**DIRECTIONS:**
Look through the records below for the line with "ok (.shr (fCR". Return that line and each one after it up to and including the line with "ok (.divu (fCR", exactly.

[[ RECORD EXTRACTS, beginning ]]

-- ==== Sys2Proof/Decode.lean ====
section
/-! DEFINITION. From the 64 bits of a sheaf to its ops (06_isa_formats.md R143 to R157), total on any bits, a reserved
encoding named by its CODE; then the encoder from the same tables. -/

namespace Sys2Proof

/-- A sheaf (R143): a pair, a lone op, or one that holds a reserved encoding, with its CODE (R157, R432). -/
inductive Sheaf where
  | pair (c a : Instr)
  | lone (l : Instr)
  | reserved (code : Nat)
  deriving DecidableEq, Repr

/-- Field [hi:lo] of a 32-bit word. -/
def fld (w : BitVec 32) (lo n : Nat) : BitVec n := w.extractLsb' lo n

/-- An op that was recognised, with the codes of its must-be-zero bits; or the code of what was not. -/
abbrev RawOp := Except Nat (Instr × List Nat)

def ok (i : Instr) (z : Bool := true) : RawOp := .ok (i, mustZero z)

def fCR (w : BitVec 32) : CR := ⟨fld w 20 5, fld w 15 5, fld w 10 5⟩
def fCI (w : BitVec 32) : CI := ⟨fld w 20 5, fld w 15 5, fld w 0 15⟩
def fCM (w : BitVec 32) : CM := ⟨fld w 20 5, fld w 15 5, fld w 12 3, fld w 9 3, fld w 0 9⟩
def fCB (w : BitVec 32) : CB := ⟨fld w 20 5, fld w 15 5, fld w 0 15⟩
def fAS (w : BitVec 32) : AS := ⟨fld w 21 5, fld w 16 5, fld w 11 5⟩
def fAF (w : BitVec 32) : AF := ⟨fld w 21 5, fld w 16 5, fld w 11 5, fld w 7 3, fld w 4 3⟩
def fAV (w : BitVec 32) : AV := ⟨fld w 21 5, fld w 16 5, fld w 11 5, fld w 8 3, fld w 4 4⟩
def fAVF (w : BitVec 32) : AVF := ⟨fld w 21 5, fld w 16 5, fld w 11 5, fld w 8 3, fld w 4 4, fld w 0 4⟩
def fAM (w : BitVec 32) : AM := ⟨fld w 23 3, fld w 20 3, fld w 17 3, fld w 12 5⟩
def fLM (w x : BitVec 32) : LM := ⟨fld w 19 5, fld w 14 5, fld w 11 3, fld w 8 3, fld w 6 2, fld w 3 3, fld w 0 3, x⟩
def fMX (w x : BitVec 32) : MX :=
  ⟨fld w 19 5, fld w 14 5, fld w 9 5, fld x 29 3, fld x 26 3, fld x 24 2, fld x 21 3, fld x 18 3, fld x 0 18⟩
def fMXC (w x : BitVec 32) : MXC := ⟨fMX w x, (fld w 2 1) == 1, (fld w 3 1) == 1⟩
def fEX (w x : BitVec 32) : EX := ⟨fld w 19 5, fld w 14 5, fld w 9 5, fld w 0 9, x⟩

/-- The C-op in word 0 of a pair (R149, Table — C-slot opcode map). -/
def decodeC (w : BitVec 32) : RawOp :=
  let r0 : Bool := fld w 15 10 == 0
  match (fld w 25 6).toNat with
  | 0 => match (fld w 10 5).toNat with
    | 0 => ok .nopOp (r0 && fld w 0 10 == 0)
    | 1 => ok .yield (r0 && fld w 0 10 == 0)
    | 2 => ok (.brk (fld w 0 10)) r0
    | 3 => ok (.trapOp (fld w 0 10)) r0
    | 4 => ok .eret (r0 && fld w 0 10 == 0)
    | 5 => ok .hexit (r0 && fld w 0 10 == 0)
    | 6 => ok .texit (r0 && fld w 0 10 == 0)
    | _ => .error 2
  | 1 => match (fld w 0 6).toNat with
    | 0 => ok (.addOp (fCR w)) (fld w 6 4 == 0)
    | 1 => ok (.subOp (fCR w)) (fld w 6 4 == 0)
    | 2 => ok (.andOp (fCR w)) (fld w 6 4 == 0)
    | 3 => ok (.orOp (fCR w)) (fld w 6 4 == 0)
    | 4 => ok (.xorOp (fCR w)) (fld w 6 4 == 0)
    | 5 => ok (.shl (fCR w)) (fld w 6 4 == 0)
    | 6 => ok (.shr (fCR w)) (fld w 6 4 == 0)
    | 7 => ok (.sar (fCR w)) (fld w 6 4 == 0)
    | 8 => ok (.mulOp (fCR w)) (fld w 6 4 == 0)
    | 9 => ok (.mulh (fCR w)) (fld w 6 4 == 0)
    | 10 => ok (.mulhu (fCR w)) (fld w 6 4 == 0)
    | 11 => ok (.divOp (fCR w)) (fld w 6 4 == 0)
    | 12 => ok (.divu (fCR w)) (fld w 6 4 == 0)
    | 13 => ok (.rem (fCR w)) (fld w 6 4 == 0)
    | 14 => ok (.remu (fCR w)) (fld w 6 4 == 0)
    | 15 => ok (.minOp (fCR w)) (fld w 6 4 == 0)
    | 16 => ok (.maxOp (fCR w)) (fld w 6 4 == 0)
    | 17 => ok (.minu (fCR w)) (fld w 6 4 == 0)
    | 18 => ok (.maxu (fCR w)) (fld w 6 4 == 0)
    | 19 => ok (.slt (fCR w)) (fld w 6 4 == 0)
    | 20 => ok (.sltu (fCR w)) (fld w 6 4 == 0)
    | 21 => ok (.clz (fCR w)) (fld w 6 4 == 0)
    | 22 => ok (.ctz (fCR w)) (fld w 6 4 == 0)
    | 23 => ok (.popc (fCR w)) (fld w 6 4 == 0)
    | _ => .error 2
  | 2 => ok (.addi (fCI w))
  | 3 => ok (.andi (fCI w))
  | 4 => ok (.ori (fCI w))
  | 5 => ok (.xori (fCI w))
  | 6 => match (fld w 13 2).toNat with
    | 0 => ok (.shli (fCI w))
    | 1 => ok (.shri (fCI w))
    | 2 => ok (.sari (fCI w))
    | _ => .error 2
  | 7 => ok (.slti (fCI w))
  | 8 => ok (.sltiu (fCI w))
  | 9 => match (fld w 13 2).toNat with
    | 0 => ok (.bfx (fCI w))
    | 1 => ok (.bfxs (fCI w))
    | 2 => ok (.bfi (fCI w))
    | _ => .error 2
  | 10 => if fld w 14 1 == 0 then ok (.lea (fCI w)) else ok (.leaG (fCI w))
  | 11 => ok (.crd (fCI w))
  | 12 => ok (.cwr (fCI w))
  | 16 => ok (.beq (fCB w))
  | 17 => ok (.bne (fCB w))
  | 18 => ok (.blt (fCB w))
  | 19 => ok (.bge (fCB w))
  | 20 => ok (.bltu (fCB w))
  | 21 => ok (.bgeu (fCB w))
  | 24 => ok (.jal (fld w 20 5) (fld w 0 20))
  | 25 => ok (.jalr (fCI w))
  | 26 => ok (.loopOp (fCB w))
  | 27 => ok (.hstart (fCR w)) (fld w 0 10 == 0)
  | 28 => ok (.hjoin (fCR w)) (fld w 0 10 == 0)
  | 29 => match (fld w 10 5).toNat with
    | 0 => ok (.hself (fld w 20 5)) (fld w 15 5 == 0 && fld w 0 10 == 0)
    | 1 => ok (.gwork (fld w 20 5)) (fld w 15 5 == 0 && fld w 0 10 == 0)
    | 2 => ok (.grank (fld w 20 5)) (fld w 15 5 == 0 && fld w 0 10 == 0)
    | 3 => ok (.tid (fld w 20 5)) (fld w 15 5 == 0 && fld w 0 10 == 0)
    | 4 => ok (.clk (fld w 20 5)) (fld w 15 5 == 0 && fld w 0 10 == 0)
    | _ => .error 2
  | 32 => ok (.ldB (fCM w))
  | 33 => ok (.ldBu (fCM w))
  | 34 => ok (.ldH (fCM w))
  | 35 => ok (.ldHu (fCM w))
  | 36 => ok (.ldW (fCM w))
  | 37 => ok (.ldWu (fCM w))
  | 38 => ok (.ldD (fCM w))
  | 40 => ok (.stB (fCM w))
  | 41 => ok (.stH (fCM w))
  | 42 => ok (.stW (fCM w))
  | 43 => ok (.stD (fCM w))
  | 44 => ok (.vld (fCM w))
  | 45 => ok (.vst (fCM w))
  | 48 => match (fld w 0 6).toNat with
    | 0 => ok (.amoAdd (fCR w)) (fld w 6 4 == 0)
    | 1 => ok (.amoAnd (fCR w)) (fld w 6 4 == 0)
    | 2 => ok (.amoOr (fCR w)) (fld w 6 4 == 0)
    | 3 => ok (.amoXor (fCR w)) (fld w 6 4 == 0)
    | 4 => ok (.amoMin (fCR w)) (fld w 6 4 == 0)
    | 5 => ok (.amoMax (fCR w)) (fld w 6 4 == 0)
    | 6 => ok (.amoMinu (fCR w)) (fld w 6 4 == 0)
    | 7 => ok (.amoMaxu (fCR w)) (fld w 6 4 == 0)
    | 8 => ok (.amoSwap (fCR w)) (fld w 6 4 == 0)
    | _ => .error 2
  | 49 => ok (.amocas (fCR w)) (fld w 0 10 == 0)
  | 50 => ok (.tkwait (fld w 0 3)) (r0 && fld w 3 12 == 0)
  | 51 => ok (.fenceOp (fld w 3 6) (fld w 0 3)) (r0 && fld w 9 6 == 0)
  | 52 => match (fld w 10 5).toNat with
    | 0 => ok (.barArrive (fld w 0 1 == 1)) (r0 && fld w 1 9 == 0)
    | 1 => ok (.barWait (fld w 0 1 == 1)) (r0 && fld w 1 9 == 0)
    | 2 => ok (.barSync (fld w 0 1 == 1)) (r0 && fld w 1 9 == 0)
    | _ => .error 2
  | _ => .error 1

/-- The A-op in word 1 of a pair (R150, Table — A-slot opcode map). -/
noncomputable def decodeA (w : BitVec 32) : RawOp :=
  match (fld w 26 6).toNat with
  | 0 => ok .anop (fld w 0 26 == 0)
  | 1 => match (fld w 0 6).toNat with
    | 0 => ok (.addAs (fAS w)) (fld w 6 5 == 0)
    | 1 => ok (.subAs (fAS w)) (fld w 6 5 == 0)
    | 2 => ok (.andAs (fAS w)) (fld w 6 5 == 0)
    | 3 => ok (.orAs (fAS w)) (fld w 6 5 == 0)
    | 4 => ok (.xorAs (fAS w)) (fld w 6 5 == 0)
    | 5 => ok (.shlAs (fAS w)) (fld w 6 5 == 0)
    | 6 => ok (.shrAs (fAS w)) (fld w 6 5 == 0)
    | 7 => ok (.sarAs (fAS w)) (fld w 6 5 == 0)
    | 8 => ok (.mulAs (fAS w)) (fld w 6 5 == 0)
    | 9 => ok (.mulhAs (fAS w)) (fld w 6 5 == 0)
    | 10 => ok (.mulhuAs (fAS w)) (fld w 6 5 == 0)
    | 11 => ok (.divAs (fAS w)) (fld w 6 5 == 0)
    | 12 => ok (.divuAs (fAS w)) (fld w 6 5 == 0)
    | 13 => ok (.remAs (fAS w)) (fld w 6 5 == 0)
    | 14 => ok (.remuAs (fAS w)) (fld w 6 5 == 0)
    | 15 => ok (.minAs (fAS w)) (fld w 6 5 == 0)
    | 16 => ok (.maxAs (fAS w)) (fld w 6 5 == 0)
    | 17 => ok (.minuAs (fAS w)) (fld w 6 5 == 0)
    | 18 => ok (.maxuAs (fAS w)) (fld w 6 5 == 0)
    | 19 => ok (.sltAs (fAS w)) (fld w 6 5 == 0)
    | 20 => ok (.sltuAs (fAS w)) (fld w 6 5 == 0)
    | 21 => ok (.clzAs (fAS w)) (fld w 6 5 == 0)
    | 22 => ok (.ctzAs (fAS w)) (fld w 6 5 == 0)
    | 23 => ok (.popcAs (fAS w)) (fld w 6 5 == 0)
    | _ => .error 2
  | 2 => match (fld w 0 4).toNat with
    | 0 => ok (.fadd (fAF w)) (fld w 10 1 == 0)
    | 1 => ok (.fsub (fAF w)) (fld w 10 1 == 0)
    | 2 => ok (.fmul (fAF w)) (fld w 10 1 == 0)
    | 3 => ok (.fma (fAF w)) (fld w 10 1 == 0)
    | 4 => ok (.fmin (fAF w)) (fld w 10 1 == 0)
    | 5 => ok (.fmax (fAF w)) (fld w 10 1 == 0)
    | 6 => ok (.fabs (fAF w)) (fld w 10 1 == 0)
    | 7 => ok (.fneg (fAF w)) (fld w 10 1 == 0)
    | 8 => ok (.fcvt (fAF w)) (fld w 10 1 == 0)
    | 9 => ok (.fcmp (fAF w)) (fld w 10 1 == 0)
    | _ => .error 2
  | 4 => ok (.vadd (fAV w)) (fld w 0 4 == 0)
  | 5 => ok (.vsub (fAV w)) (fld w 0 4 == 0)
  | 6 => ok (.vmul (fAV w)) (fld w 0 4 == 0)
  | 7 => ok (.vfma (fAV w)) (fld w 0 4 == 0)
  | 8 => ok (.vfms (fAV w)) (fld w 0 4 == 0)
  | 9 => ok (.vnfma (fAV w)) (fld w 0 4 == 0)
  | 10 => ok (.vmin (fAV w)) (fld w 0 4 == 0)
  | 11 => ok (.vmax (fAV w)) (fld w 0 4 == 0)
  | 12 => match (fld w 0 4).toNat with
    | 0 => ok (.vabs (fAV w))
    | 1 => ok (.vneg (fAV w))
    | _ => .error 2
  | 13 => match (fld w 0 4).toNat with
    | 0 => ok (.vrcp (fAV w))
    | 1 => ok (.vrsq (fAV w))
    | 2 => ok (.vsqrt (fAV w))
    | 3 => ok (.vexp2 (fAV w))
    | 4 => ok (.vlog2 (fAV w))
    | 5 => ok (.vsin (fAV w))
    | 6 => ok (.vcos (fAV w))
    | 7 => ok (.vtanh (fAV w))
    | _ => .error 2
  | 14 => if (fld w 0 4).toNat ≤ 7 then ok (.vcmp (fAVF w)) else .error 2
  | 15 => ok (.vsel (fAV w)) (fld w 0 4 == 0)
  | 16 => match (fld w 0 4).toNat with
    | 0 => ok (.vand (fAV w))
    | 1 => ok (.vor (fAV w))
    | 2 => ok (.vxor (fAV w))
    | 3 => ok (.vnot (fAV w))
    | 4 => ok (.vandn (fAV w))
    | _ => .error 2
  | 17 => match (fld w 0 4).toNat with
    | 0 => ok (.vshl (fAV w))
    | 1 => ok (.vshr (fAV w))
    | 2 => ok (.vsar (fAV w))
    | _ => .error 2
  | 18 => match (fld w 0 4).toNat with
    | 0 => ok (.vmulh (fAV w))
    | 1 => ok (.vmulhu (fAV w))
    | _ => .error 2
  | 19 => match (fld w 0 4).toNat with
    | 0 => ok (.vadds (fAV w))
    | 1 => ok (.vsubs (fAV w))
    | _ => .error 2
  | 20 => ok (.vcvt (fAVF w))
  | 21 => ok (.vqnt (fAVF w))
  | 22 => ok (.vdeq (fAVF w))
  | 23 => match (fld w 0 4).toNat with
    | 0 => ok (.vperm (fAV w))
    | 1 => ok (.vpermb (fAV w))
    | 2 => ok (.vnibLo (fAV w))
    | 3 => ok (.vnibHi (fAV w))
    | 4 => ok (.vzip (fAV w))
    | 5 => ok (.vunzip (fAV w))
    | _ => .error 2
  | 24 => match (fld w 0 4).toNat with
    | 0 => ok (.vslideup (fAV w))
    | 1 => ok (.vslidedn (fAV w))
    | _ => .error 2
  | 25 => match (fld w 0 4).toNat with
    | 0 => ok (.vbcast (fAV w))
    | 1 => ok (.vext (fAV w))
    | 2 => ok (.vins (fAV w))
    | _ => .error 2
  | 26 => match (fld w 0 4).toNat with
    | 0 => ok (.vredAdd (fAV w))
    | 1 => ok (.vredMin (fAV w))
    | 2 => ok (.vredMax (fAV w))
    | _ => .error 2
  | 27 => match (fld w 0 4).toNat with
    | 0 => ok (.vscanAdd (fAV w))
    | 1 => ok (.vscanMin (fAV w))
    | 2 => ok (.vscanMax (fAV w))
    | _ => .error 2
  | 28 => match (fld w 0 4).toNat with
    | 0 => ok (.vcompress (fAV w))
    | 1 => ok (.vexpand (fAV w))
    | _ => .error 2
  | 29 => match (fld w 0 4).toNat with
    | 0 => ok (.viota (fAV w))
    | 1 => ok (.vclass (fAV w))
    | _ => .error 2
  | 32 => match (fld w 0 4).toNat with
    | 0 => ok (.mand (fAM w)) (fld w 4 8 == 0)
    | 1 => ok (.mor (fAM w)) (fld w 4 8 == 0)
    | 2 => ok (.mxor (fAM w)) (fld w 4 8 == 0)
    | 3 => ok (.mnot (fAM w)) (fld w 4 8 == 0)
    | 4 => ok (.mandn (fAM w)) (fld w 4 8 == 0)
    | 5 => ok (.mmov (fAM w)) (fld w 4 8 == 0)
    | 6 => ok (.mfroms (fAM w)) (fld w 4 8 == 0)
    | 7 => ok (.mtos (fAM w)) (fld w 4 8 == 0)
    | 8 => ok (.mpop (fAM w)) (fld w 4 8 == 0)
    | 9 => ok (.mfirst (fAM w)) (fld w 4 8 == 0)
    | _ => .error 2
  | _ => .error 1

[[ RECORD EXTRACTS, end ]]

**RESULT FOR THIS TASK:**
    | 6 => ok (.shr (fCR w)) (fld w 6 4 == 0)
    | 7 => ok (.sar (fCR w)) (fld w 6 4 == 0)
    | 8 => ok (.mulOp (fCR w)) (fld w 6 4 == 0)
    | 9 => ok (.mulh (fCR w)) (fld w 6 4 == 0)
    | 10 => ok (.mulhu (fCR w)) (fld w 6 4 == 0)
    | 11 => ok (.divOp (fCR w)) (fld w 6 4 == 0)
    | 12 => ok (.divu (fCR w)) (fld w 6 4 == 0)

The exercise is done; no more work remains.